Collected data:
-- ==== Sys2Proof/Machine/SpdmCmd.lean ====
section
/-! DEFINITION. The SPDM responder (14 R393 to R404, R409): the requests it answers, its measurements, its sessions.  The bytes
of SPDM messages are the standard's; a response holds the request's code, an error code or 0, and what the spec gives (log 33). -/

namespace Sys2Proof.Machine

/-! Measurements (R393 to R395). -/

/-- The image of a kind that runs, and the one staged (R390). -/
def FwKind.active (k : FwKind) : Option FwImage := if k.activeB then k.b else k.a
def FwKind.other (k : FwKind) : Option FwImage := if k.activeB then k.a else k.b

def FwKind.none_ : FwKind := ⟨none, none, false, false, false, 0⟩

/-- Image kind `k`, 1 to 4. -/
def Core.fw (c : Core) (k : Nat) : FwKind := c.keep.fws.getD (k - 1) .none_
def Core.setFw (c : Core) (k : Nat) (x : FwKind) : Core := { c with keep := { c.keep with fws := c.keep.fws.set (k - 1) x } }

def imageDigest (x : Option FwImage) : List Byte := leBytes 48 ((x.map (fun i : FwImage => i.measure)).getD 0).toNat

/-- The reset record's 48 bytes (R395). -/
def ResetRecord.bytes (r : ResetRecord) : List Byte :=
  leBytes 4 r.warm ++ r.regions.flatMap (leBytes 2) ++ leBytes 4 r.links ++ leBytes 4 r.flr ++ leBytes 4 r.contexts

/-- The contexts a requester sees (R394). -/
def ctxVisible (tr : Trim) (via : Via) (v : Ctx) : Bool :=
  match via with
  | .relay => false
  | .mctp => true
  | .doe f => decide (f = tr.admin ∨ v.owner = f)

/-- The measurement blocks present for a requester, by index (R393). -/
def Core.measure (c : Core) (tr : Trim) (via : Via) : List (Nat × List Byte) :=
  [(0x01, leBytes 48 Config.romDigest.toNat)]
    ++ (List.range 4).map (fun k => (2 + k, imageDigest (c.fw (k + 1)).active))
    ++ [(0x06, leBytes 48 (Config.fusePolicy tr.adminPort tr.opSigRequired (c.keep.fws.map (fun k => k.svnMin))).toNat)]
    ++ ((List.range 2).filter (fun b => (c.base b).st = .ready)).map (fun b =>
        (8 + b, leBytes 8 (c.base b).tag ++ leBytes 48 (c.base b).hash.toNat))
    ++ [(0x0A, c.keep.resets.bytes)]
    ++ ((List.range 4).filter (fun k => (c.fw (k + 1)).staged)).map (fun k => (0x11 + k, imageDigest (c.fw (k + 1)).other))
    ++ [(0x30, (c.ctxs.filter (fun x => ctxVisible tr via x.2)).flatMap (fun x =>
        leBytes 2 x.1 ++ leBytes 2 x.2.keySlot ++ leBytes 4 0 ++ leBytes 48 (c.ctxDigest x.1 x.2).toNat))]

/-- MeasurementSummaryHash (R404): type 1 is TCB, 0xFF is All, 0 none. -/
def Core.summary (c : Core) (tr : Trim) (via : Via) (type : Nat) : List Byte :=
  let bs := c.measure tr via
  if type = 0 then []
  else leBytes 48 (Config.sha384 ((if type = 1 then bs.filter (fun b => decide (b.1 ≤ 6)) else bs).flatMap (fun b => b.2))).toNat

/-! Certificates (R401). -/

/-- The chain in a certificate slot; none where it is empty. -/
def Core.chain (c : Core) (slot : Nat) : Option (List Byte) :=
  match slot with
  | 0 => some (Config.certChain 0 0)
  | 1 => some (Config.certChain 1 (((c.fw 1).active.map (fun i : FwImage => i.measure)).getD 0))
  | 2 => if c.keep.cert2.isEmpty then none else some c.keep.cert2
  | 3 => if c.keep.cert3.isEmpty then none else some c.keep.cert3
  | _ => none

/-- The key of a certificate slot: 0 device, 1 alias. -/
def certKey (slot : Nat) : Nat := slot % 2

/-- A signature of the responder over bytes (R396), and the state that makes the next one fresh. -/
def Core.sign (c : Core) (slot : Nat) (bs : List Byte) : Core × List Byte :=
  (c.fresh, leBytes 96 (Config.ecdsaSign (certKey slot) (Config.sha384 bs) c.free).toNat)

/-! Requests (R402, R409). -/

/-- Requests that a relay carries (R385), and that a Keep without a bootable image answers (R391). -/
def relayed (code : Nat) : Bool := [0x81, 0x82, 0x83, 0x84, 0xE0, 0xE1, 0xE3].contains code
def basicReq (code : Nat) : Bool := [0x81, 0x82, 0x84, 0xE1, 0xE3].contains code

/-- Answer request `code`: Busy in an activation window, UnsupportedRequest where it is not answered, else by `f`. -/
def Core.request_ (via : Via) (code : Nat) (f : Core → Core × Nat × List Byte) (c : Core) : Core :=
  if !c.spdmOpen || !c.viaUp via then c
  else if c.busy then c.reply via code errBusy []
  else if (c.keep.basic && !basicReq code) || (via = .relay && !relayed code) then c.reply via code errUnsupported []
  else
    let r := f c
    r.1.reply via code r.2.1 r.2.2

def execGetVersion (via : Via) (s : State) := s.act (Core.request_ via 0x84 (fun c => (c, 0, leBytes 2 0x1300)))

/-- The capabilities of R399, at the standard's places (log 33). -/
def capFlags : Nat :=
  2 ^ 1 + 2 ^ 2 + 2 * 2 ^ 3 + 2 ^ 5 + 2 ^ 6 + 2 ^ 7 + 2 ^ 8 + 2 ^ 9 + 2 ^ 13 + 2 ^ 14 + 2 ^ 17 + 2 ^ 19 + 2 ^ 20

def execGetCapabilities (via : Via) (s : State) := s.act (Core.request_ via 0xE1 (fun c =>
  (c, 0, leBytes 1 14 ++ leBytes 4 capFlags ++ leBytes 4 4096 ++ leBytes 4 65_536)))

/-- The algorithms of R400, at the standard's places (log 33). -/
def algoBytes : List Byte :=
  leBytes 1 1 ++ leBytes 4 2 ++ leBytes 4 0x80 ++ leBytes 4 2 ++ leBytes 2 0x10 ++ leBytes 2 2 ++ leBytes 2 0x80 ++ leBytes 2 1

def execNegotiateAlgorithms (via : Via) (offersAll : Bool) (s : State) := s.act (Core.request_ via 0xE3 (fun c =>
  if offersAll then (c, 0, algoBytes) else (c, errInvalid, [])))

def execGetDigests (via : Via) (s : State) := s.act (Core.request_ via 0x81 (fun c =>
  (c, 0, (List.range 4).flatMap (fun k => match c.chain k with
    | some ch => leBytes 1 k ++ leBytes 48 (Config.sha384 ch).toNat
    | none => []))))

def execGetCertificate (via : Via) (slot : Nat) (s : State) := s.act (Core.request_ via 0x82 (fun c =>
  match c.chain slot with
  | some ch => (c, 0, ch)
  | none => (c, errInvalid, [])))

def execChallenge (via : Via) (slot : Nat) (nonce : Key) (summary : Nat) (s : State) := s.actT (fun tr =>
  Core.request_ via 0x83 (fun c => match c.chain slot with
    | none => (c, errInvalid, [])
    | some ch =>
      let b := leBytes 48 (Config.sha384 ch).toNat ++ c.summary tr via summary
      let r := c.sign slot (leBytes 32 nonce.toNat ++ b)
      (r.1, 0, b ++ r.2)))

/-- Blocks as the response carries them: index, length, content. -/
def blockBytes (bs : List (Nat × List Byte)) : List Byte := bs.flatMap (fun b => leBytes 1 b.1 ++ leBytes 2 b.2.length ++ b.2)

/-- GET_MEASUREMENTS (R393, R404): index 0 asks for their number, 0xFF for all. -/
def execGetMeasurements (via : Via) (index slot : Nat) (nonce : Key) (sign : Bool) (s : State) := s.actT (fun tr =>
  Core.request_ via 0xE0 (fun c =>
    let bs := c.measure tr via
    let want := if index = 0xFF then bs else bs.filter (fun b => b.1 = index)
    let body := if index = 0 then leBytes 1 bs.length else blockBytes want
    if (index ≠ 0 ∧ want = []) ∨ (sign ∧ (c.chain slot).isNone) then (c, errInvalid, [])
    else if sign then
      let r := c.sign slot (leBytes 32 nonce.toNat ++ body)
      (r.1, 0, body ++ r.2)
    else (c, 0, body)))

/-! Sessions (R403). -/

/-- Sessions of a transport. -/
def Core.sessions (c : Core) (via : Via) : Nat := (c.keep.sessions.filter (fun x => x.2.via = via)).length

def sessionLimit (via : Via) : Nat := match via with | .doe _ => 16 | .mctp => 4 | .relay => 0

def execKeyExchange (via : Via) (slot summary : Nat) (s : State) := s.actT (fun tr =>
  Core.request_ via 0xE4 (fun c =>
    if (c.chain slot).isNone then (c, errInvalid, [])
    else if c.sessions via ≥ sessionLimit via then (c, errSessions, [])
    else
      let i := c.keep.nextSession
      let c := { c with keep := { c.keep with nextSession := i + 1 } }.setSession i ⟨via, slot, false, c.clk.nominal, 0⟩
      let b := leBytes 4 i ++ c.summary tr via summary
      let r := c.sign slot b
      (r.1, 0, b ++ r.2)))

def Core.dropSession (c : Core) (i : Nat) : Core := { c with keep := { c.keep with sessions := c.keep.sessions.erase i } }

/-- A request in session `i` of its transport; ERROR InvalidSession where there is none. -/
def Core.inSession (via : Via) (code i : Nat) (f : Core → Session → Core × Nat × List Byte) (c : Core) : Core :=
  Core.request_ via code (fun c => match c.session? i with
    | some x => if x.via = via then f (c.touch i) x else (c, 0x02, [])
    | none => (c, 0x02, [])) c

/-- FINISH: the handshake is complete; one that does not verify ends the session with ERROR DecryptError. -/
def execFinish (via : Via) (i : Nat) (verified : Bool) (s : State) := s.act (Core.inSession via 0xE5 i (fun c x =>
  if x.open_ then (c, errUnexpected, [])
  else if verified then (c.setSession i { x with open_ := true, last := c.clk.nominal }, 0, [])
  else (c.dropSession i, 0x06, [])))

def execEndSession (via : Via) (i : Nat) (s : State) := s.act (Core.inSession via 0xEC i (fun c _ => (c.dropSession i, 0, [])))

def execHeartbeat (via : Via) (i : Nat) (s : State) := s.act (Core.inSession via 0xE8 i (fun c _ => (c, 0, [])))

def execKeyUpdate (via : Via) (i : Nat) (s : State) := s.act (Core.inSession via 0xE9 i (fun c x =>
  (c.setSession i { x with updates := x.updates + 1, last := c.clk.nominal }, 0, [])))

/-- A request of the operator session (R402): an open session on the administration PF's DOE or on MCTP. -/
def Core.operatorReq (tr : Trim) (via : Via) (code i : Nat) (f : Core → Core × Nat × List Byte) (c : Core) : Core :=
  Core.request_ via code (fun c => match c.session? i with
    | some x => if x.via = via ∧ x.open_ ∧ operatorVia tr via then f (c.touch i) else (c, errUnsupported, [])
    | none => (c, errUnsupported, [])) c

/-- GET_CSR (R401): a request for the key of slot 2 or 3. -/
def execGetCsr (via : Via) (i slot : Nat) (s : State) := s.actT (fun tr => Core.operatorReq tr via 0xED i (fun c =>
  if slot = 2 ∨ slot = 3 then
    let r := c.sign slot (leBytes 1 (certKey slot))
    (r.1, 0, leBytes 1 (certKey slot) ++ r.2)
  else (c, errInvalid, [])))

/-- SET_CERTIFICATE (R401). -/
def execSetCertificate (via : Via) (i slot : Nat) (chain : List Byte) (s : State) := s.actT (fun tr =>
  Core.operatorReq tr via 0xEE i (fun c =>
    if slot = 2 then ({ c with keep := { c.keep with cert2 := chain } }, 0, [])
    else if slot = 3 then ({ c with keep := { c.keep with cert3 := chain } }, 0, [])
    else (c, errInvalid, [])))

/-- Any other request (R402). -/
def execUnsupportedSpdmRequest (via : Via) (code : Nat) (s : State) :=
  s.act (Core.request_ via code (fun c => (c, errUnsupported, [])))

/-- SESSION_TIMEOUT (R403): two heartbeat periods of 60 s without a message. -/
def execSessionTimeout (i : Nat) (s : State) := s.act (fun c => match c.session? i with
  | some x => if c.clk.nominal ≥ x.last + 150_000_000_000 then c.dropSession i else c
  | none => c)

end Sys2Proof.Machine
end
--
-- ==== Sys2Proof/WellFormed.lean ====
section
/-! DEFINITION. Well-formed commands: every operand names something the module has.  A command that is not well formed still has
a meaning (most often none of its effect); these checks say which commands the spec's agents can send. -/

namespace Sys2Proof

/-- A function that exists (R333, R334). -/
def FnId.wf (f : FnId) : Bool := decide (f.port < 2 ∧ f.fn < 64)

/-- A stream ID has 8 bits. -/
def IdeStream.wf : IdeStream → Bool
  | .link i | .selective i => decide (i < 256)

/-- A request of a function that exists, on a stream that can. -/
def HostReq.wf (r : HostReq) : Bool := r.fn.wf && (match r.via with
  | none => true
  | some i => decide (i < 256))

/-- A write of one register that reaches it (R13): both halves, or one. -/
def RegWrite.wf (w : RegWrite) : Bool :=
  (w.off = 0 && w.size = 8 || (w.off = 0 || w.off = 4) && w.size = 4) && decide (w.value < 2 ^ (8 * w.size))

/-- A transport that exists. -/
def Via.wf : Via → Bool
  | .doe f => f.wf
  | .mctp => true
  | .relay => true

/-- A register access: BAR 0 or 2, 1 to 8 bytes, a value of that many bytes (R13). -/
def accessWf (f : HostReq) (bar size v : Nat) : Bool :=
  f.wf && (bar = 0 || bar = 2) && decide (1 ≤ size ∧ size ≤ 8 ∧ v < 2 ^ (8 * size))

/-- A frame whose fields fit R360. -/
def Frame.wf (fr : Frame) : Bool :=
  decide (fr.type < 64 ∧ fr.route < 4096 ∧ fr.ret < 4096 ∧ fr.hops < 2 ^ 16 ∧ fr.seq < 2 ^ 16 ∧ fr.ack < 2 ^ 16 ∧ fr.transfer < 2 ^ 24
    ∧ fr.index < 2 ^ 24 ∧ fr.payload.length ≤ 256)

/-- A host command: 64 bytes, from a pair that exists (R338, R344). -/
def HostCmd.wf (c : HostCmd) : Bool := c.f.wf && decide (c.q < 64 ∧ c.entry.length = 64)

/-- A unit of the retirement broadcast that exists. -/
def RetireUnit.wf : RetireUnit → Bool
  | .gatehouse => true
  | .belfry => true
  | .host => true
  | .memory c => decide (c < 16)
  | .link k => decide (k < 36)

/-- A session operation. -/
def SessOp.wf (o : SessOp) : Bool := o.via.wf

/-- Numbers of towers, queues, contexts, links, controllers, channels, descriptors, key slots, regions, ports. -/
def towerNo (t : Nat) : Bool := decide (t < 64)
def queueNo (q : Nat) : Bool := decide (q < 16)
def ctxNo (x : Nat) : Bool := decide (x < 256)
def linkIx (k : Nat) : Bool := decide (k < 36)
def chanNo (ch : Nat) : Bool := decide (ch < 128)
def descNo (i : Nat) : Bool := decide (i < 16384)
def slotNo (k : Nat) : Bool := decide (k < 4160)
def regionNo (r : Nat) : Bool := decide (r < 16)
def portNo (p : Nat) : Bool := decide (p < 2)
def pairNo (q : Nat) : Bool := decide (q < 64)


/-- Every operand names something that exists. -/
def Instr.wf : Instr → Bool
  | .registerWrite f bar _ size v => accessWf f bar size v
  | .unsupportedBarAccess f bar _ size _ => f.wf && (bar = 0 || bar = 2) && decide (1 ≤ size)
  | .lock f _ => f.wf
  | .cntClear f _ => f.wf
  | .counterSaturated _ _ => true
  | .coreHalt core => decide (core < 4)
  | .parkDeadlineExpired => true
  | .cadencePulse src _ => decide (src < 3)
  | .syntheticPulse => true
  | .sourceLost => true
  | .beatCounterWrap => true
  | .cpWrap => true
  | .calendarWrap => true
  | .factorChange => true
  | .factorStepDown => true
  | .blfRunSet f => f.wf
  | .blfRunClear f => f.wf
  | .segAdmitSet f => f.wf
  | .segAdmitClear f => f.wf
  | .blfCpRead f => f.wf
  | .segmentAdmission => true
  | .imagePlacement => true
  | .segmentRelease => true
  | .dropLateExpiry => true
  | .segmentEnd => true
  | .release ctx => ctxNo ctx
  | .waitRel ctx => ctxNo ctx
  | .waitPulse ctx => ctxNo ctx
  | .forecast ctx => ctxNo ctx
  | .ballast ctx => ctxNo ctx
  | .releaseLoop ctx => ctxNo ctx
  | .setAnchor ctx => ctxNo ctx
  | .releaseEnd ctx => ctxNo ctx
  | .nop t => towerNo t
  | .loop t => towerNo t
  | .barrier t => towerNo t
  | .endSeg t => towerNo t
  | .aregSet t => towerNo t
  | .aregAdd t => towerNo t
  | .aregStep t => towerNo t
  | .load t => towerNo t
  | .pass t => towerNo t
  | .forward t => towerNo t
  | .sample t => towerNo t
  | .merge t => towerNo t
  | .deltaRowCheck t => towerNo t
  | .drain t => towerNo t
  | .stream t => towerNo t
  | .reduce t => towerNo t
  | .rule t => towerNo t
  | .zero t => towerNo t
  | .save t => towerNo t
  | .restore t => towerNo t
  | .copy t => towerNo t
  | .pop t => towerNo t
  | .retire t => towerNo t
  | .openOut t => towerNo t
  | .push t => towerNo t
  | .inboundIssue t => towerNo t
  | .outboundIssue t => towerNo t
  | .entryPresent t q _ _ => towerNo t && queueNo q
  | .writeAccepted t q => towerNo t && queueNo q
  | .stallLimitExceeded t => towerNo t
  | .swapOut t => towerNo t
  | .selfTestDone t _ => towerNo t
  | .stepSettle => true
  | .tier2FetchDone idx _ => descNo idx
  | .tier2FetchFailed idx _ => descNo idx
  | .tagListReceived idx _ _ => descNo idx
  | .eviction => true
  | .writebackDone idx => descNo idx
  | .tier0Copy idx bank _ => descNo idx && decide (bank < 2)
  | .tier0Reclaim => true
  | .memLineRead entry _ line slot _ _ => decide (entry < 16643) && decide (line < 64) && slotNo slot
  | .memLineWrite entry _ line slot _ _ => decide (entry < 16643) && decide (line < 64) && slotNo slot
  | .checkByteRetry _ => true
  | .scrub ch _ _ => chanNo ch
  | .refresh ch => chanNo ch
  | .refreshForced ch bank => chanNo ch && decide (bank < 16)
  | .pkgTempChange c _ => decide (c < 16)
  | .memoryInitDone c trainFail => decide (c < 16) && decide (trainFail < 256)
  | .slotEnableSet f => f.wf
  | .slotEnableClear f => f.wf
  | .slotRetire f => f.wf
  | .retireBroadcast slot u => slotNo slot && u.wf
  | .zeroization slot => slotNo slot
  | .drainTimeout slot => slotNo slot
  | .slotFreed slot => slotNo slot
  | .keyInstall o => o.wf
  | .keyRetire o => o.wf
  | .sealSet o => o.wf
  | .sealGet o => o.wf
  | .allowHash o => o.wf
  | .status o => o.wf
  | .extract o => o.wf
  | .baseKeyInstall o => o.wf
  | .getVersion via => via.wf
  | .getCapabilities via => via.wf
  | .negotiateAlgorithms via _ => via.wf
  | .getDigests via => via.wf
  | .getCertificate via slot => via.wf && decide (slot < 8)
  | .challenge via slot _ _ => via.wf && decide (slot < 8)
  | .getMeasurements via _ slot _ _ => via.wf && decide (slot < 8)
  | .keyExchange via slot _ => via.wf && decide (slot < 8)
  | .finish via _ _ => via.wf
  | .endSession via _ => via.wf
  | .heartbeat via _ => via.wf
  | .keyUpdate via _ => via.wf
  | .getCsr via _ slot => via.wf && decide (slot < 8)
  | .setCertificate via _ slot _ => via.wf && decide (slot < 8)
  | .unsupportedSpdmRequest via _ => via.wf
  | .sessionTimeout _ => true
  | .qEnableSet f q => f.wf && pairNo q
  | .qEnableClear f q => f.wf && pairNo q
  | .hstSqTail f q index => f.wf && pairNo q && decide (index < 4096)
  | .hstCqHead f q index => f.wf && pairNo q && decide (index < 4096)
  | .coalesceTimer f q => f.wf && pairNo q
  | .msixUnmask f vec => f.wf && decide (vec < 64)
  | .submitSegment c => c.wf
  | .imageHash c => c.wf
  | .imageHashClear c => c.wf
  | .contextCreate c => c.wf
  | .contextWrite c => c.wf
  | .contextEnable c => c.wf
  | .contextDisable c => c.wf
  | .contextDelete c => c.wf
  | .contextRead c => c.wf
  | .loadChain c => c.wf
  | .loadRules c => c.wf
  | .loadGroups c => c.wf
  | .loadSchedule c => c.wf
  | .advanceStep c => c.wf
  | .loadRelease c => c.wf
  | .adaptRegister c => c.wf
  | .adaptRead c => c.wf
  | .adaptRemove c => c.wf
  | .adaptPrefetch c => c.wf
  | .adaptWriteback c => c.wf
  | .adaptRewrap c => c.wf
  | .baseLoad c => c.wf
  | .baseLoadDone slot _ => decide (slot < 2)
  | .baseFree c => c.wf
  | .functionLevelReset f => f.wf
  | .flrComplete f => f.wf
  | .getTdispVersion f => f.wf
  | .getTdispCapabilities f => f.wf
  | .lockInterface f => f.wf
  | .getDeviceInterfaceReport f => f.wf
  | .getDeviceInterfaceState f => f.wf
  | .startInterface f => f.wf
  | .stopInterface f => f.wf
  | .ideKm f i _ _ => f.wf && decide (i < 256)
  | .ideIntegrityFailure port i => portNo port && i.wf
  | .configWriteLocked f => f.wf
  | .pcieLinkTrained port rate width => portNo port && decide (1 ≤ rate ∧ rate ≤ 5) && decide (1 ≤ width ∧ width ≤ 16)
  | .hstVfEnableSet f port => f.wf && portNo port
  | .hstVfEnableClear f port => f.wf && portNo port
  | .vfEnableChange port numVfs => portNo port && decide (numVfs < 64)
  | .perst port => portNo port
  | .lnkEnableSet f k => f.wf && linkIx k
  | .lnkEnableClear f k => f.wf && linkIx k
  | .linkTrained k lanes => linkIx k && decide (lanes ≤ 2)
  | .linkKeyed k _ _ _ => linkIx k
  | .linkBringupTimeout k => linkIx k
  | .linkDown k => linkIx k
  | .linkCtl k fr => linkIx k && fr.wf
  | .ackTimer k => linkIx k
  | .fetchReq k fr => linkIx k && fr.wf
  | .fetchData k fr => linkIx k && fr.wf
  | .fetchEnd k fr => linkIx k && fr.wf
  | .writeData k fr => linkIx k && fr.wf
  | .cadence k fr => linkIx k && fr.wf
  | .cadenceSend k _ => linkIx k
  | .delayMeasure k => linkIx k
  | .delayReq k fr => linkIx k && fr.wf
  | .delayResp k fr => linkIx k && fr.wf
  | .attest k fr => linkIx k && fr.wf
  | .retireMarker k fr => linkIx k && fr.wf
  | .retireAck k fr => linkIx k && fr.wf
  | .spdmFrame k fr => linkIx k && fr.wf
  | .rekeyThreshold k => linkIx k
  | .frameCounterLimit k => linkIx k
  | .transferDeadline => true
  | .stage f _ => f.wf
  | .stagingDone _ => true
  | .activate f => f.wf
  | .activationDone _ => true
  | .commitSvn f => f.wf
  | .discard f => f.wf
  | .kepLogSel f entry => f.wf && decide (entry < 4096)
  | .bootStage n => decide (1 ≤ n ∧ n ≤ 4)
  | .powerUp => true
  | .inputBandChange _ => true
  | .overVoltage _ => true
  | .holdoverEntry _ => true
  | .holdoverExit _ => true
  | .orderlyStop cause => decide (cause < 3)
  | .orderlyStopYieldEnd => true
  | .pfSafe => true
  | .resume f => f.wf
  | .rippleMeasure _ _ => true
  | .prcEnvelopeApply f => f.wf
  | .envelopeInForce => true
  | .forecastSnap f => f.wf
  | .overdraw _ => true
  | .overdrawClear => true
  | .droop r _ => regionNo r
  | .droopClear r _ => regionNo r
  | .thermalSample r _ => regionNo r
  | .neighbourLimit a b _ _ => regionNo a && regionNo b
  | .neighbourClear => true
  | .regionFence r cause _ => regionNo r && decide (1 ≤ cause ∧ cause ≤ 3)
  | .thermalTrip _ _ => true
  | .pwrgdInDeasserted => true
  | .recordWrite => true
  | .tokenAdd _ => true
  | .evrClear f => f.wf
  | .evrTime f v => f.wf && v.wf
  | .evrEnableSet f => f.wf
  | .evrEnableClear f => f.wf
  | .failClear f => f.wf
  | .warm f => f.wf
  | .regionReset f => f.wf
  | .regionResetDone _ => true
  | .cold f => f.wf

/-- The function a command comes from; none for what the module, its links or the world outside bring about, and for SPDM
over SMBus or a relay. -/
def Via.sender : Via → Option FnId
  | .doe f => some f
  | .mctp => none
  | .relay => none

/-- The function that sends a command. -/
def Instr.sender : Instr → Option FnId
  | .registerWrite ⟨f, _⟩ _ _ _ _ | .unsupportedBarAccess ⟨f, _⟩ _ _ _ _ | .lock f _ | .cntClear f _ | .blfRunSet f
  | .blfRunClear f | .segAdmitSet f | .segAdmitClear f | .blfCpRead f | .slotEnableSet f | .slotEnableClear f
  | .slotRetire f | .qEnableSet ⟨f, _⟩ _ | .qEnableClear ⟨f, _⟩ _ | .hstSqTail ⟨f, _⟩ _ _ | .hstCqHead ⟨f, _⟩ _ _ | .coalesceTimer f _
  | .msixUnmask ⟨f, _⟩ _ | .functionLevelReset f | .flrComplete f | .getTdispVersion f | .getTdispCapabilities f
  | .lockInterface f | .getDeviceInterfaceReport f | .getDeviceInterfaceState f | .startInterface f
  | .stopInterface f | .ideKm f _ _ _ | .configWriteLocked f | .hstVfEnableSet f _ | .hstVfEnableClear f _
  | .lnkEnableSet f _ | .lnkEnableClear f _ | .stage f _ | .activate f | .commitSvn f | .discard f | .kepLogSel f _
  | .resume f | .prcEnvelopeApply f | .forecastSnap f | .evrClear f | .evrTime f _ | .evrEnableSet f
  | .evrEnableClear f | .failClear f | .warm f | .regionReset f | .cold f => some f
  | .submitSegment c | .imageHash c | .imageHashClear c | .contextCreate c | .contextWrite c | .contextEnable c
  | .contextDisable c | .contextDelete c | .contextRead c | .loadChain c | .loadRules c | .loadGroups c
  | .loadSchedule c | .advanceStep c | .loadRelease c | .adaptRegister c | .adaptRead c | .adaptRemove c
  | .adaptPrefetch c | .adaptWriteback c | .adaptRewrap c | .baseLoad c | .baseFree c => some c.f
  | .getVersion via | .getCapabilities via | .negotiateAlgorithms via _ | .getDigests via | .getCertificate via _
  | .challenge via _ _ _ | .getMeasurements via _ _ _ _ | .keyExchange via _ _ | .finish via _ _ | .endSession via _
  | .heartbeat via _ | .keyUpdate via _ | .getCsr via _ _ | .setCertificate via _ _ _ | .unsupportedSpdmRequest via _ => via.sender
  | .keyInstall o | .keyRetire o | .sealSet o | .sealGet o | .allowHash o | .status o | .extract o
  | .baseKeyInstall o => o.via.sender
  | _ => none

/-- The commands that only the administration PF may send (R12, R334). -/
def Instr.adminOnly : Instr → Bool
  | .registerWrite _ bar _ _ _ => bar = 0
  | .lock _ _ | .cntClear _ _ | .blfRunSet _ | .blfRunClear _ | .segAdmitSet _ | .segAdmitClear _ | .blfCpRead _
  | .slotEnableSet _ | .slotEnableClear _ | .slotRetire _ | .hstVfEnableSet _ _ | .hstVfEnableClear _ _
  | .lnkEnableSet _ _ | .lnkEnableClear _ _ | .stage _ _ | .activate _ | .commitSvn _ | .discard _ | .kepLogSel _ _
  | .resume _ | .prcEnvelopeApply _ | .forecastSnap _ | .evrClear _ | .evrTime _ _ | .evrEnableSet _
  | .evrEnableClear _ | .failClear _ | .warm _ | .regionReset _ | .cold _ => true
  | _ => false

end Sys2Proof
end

**Action item:** Set down only the lines above that fall between the line holding "-- ==== Sys2Proof/Machine/SpdmCmd.lean" and the line holding "def Core.fw (c", inclusive, keeping each exact.

**Answer:**
-- ==== Sys2Proof/Machine/SpdmCmd.lean ====
section
/-! DEFINITION. The SPDM responder (14 R393 to R404, R409): the requests it answers, its measurements, its sessions.  The bytes
of SPDM messages are the standard's; a response holds the request's code, an error code or 0, and what the spec gives (log 33). -/

namespace Sys2Proof.Machine

/-! Measurements (R393 to R395). -/

/-- The image of a kind that runs, and the one staged (R390). -/
def FwKind.active (k : FwKind) : Option FwImage := if k.activeB then k.b else k.a
def FwKind.other (k : FwKind) : Option FwImage := if k.activeB then k.a else k.b

def FwKind.none_ : FwKind := ⟨none, none, false, false, false, 0⟩

/-- Image kind `k`, 1 to 4. -/
def Core.fw (c : Core) (k : Nat) : FwKind := c.keep.fws.getD (k - 1) .none_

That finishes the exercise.